Task item: From the entries that follow, copy exactly the lines beginning at the line holding "none => (data, d)" and continuing through the line holding "match (d.cur n).ctr w".

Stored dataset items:
--- START ---

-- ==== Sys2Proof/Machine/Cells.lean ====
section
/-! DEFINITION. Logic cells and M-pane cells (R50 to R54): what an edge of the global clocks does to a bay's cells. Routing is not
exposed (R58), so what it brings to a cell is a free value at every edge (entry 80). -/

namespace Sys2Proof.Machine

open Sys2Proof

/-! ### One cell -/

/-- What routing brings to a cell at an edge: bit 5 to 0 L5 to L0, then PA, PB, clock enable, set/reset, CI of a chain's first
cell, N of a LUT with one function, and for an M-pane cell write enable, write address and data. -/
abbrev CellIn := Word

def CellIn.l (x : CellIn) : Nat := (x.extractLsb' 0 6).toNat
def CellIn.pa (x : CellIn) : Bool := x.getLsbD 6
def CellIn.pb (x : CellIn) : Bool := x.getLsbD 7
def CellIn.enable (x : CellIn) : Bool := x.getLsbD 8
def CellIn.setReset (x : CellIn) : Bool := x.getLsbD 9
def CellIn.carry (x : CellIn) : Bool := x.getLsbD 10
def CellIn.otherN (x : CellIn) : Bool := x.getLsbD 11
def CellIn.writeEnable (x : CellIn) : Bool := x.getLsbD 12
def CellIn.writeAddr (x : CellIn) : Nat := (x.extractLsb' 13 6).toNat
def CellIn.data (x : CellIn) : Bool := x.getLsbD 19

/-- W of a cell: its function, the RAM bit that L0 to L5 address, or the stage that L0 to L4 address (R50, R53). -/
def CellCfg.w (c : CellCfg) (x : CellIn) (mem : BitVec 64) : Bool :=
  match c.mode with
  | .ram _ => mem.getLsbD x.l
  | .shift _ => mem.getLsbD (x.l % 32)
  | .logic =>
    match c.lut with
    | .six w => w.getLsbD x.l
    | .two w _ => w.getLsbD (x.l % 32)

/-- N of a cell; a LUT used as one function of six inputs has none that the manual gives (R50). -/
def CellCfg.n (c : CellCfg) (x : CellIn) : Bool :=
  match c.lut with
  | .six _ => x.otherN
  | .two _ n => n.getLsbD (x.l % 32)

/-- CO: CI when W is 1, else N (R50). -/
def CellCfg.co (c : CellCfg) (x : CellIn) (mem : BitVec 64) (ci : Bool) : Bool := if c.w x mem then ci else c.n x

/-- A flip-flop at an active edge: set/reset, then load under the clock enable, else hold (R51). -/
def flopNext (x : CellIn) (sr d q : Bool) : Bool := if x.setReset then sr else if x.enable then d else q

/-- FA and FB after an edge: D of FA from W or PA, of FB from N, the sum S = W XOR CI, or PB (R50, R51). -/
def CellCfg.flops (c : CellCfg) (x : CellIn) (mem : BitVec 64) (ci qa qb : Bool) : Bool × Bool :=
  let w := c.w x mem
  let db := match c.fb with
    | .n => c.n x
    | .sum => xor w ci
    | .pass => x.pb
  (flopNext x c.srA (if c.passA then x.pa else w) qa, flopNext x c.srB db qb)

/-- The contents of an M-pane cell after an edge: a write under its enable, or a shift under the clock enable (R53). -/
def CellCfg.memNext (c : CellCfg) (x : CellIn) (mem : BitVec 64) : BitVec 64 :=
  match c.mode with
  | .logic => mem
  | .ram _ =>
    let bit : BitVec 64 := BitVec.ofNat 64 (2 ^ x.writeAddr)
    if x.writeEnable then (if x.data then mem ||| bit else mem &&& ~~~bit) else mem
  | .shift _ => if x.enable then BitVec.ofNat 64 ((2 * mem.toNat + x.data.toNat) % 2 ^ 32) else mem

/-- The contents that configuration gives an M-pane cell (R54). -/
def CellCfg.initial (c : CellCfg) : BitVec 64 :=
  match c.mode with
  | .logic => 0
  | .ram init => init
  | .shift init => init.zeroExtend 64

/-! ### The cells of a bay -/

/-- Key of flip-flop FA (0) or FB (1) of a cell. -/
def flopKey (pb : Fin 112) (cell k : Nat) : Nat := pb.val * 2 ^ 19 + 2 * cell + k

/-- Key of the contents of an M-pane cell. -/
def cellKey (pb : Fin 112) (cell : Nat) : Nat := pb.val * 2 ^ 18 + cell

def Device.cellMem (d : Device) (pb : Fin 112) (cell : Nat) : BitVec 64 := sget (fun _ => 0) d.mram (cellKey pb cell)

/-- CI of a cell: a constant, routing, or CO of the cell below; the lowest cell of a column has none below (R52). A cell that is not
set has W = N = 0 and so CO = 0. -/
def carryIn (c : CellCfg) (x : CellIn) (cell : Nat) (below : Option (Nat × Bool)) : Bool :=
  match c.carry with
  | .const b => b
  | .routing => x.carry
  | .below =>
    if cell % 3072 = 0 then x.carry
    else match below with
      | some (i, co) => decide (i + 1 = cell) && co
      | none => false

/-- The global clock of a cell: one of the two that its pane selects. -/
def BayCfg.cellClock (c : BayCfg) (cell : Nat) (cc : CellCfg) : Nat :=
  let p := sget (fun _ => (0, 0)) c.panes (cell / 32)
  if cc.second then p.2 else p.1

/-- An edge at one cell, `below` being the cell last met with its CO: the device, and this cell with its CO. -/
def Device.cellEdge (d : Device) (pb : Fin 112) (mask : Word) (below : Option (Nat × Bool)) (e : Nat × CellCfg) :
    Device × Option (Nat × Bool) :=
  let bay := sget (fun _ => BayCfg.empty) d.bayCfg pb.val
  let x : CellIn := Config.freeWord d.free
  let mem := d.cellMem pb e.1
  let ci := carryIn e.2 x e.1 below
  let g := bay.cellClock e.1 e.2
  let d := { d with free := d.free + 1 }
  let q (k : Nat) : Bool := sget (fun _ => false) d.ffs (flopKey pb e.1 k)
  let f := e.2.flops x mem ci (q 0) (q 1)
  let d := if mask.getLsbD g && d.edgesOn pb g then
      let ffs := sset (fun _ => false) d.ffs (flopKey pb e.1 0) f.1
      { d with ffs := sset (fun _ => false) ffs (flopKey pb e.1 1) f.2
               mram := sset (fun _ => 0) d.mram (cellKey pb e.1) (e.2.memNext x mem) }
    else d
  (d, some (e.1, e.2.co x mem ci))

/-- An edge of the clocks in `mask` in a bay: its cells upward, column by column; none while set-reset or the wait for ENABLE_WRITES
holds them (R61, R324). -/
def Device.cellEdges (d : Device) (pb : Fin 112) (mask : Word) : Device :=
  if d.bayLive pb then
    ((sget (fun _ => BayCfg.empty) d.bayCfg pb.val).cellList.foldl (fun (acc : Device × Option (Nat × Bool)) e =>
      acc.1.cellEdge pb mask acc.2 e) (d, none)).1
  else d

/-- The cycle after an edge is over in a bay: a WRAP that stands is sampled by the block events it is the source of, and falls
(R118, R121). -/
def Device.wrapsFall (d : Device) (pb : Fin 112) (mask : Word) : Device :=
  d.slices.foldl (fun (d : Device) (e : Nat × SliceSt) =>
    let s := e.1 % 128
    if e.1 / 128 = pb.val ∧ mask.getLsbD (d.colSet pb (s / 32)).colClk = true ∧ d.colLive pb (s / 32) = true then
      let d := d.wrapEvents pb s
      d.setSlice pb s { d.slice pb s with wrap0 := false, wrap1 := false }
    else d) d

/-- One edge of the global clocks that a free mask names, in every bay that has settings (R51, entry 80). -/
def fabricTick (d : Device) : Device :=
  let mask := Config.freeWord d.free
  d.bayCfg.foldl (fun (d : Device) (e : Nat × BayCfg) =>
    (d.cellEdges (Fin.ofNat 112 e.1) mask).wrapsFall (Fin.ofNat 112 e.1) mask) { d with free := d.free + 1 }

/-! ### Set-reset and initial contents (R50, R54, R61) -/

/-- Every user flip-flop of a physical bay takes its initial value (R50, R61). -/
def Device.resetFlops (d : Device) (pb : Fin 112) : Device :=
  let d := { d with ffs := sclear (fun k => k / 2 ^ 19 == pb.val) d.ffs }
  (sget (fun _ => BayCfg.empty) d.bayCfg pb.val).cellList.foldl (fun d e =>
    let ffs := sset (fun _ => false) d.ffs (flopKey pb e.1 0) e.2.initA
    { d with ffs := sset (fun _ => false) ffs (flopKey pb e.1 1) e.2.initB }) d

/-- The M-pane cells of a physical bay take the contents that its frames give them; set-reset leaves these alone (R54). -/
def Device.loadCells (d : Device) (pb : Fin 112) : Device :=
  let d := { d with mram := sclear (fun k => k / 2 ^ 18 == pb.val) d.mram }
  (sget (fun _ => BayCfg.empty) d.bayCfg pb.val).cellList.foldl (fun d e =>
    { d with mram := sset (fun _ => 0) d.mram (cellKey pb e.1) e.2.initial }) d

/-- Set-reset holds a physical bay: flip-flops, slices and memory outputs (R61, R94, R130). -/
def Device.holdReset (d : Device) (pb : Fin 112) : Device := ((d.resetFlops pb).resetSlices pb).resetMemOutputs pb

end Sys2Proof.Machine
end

--- END ---
--- START ---

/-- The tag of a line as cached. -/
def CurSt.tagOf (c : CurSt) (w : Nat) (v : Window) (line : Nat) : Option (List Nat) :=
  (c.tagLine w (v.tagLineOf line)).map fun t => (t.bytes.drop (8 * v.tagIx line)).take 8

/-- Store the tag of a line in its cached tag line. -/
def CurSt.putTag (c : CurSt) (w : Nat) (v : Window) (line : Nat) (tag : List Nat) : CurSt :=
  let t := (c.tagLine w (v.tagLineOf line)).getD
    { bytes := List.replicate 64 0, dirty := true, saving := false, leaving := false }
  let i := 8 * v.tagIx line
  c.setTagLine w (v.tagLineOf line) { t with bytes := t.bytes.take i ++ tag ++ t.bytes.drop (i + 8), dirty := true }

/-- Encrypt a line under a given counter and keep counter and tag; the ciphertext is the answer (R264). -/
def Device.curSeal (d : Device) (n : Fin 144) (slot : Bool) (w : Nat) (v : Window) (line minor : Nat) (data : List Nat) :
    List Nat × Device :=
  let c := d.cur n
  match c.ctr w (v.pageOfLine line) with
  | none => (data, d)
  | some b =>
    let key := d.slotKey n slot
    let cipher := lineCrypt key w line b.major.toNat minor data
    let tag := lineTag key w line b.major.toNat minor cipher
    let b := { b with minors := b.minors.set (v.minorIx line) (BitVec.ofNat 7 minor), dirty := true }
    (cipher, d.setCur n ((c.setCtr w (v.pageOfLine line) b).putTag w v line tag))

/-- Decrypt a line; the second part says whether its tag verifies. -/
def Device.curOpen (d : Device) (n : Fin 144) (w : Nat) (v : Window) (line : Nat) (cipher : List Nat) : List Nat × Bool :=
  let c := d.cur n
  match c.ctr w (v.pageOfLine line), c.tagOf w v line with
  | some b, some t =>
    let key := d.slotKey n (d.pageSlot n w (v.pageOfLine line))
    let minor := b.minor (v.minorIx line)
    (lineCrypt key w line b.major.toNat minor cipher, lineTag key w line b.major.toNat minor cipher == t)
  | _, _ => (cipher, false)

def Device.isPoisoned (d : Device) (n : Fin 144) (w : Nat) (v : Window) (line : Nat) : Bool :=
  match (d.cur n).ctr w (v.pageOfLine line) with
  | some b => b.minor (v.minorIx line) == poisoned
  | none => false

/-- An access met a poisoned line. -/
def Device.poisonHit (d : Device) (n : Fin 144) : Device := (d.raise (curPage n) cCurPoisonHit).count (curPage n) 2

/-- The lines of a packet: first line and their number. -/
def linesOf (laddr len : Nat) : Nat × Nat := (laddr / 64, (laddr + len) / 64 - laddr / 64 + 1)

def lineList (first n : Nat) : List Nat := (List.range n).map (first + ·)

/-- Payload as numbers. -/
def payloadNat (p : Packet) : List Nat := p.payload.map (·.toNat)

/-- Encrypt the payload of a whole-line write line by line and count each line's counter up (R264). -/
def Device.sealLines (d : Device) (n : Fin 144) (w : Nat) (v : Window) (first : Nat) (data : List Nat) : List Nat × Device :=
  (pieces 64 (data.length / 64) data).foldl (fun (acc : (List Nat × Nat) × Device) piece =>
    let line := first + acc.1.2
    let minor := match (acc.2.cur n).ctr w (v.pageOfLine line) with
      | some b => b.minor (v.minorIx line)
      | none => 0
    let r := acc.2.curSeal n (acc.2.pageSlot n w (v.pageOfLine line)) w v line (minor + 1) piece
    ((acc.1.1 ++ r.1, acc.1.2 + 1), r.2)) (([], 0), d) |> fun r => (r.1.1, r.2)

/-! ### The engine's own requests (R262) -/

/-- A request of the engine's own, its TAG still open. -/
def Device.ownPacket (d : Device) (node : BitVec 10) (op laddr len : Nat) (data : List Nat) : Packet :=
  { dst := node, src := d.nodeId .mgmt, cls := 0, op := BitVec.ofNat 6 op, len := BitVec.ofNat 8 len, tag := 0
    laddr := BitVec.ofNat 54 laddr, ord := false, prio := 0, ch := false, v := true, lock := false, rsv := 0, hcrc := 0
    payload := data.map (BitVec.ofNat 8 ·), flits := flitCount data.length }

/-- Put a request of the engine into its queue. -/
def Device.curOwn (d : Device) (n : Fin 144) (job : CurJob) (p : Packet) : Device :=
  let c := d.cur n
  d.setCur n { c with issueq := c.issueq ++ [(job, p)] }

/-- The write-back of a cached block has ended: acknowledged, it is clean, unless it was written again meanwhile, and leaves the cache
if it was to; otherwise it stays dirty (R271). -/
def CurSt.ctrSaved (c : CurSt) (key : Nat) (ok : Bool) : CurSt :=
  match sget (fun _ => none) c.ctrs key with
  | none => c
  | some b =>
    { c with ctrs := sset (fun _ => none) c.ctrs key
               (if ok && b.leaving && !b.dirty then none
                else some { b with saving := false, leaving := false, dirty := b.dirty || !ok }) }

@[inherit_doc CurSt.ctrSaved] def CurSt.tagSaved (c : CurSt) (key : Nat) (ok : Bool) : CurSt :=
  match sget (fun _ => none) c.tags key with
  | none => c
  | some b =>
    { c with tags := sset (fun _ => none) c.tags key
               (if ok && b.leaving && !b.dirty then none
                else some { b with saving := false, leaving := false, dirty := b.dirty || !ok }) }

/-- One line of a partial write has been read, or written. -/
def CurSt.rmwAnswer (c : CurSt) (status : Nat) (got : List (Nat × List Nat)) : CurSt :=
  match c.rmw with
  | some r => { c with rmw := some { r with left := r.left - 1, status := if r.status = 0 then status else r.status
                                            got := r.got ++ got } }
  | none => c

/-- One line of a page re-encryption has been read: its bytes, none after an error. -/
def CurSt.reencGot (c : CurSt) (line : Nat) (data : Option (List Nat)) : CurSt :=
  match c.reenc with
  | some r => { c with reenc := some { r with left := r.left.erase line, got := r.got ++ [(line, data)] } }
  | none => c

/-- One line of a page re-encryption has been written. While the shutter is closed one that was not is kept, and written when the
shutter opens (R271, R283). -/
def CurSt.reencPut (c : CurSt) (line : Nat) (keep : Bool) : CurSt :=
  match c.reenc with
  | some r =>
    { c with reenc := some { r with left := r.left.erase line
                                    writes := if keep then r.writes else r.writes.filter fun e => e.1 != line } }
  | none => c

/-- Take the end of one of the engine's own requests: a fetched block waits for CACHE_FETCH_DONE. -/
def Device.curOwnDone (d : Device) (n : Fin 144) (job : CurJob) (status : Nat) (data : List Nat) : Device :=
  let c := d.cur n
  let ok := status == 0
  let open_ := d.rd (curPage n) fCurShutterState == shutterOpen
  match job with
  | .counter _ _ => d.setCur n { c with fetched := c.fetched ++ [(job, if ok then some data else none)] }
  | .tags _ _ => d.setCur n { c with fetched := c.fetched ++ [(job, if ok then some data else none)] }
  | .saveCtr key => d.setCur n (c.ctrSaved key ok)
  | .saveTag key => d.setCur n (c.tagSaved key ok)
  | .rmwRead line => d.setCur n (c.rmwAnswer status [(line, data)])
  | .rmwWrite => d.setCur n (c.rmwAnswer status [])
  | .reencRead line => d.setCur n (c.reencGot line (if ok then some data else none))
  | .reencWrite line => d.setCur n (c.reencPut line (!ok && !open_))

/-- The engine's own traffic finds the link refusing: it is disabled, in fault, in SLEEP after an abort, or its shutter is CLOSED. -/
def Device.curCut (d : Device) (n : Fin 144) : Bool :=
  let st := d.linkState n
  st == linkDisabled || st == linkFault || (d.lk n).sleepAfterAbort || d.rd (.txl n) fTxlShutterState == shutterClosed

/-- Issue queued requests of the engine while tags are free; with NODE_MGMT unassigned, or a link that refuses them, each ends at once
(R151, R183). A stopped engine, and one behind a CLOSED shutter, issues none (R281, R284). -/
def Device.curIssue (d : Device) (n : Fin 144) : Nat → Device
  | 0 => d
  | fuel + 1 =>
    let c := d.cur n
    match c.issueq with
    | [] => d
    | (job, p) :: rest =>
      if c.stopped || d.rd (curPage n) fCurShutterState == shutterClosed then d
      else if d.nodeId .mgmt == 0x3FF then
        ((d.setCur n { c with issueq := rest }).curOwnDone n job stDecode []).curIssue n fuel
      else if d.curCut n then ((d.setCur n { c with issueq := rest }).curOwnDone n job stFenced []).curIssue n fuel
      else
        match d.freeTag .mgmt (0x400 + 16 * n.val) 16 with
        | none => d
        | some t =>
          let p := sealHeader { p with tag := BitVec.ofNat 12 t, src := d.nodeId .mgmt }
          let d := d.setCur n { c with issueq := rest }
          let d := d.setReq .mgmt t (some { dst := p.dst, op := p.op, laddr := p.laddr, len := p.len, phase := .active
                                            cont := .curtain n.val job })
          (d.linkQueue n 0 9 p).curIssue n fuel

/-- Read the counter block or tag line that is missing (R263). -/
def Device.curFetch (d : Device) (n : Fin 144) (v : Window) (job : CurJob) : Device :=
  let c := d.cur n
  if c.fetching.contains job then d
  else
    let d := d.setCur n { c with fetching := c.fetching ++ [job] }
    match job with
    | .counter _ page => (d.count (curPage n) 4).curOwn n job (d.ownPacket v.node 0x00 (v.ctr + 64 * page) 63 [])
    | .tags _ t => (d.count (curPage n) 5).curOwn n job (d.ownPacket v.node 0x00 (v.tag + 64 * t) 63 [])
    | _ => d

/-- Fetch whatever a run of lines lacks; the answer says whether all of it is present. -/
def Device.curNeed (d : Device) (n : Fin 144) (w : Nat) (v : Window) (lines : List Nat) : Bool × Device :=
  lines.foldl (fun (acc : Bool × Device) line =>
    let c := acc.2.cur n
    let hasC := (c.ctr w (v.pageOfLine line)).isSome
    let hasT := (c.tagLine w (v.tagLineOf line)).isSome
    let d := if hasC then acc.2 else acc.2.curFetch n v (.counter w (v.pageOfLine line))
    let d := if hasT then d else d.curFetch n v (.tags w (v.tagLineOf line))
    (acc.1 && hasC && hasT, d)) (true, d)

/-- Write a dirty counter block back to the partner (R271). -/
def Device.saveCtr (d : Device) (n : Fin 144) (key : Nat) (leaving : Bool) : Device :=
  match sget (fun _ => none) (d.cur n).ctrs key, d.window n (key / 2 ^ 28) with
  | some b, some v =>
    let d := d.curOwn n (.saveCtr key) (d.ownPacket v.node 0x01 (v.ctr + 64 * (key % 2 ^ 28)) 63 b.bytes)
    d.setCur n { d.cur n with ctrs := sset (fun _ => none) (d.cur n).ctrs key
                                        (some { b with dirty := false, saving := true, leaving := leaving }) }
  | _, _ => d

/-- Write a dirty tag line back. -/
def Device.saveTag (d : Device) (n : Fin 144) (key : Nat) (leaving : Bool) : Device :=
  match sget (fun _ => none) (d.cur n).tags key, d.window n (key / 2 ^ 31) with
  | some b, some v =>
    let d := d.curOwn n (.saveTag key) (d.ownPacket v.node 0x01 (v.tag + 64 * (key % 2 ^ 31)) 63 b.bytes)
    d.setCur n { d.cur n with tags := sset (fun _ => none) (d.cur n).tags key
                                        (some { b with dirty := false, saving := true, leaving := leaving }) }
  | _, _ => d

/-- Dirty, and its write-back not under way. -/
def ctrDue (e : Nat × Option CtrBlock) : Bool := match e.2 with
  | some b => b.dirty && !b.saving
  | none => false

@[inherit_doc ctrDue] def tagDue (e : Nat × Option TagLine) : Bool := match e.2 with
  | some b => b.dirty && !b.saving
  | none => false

--- END ---
--- START ---

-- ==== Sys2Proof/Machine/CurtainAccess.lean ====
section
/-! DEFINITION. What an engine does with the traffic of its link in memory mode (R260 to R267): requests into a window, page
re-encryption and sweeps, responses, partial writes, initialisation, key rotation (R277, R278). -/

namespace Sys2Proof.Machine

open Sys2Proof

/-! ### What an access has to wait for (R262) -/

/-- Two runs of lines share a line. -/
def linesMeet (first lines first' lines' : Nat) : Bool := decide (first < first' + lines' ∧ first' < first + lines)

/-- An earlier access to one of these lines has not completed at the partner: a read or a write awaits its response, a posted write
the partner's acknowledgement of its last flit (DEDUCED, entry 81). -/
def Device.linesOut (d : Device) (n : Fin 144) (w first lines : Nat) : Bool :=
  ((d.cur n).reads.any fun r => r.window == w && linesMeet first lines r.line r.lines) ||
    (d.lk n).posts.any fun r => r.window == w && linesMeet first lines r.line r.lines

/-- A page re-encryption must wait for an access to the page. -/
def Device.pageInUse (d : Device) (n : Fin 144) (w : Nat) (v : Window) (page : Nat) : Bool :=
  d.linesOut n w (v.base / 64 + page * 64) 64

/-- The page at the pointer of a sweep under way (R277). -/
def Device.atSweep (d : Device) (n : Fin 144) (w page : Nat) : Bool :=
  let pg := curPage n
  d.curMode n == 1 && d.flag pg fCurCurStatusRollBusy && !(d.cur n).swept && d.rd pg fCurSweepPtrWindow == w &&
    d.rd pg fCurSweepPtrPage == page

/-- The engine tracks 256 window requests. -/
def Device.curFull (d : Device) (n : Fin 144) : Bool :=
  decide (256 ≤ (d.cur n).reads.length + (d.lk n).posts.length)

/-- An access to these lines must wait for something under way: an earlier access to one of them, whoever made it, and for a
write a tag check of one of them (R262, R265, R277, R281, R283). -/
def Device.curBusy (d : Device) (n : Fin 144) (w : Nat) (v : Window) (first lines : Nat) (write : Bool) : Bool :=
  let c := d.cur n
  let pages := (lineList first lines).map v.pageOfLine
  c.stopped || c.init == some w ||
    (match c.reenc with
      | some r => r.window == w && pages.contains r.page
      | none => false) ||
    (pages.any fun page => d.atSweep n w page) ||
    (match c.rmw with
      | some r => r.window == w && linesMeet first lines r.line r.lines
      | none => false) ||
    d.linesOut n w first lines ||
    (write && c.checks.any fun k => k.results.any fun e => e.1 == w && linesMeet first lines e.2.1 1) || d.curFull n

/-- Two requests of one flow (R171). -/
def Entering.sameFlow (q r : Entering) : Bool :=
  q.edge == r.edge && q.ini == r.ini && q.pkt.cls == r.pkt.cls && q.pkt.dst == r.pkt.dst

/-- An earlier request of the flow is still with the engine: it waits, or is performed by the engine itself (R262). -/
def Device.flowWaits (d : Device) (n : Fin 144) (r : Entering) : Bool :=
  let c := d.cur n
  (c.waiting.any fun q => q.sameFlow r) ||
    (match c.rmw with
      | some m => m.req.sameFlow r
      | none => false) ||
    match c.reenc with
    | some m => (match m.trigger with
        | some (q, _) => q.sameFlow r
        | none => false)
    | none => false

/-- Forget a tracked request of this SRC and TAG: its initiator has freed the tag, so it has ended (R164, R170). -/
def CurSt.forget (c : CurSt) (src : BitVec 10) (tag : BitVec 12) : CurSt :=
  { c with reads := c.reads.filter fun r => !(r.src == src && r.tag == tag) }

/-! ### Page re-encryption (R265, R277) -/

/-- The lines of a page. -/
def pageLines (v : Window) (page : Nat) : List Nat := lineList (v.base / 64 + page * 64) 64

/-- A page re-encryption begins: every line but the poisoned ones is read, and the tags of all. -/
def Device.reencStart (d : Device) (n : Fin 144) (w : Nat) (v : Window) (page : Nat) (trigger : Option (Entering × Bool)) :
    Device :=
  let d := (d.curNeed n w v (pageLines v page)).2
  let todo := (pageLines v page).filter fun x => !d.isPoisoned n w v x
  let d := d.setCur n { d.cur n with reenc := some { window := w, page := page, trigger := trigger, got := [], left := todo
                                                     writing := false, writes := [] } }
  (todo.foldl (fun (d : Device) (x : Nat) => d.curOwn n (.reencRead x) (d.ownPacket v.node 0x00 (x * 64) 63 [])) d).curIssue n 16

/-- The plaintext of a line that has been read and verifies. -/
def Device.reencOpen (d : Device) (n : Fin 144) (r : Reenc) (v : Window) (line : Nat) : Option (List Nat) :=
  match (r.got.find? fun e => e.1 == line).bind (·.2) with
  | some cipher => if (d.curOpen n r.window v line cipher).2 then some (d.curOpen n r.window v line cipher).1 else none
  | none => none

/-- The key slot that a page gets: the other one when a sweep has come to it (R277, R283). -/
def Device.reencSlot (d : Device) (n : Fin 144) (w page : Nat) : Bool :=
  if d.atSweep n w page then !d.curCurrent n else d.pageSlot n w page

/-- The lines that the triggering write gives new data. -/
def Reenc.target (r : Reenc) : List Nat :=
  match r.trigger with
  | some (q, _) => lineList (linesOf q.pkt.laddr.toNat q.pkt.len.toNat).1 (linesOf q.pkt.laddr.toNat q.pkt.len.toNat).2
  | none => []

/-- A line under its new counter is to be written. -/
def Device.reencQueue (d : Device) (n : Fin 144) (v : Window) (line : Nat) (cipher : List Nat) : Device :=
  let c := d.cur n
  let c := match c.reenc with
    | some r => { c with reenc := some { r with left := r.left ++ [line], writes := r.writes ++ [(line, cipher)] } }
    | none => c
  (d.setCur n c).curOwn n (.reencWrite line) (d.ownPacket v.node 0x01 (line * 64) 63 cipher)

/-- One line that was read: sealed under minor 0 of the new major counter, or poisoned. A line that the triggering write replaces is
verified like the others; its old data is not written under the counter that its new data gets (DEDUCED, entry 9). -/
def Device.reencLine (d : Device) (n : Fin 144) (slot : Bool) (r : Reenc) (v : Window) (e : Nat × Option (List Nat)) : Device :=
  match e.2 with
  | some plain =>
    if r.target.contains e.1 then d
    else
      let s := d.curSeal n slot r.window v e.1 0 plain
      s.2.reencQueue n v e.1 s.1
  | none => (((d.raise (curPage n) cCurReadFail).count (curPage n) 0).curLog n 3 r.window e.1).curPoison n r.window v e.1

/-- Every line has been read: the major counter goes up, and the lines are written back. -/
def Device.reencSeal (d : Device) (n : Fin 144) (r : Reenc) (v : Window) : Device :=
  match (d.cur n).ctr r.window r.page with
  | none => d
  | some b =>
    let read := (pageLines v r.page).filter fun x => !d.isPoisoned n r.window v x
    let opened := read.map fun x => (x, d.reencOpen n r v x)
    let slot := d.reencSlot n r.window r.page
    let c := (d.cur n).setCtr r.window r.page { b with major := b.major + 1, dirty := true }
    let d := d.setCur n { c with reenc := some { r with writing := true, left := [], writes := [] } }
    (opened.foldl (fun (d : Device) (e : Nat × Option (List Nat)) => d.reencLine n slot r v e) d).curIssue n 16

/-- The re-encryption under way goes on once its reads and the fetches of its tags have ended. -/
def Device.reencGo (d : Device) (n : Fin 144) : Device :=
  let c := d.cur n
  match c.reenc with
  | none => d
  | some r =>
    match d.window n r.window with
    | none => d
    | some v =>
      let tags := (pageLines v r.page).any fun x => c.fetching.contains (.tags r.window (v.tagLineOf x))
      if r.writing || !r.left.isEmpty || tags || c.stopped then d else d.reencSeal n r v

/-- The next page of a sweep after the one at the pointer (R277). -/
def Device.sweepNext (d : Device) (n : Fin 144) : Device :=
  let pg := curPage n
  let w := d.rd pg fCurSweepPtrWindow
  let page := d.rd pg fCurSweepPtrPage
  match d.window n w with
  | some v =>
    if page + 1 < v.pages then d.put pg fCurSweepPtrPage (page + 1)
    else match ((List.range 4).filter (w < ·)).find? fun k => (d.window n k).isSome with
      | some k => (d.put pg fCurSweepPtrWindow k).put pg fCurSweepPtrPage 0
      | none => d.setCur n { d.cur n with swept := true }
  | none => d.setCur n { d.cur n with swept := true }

--- END ---

Completed exercise:
  | none => (data, d)
  | some b =>
    let key := d.slotKey n slot
    let cipher := lineCrypt key w line b.major.toNat minor data
    let tag := lineTag key w line b.major.toNat minor cipher
    let b := { b with minors := b.minors.set (v.minorIx line) (BitVec.ofNat 7 minor), dirty := true }
    (cipher, d.setCur n ((c.setCtr w (v.pageOfLine line) b).putTag w v line tag))

/-- Decrypt a line; the second part says whether its tag verifies. -/
def Device.curOpen (d : Device) (n : Fin 144) (w : Nat) (v : Window) (line : Nat) (cipher : List Nat) : List Nat × Bool :=
  let c := d.cur n
  match c.ctr w (v.pageOfLine line), c.tagOf w v line with
  | some b, some t =>
    let key := d.slotKey n (d.pageSlot n w (v.pageOfLine line))
    let minor := b.minor (v.minorIx line)
    (lineCrypt key w line b.major.toNat minor cipher, lineTag key w line b.major.toNat minor cipher == t)
  | _, _ => (cipher, false)

def Device.isPoisoned (d : Device) (n : Fin 144) (w : Nat) (v : Window) (line : Nat) : Bool :=
  match (d.cur n).ctr w (v.pageOfLine line) with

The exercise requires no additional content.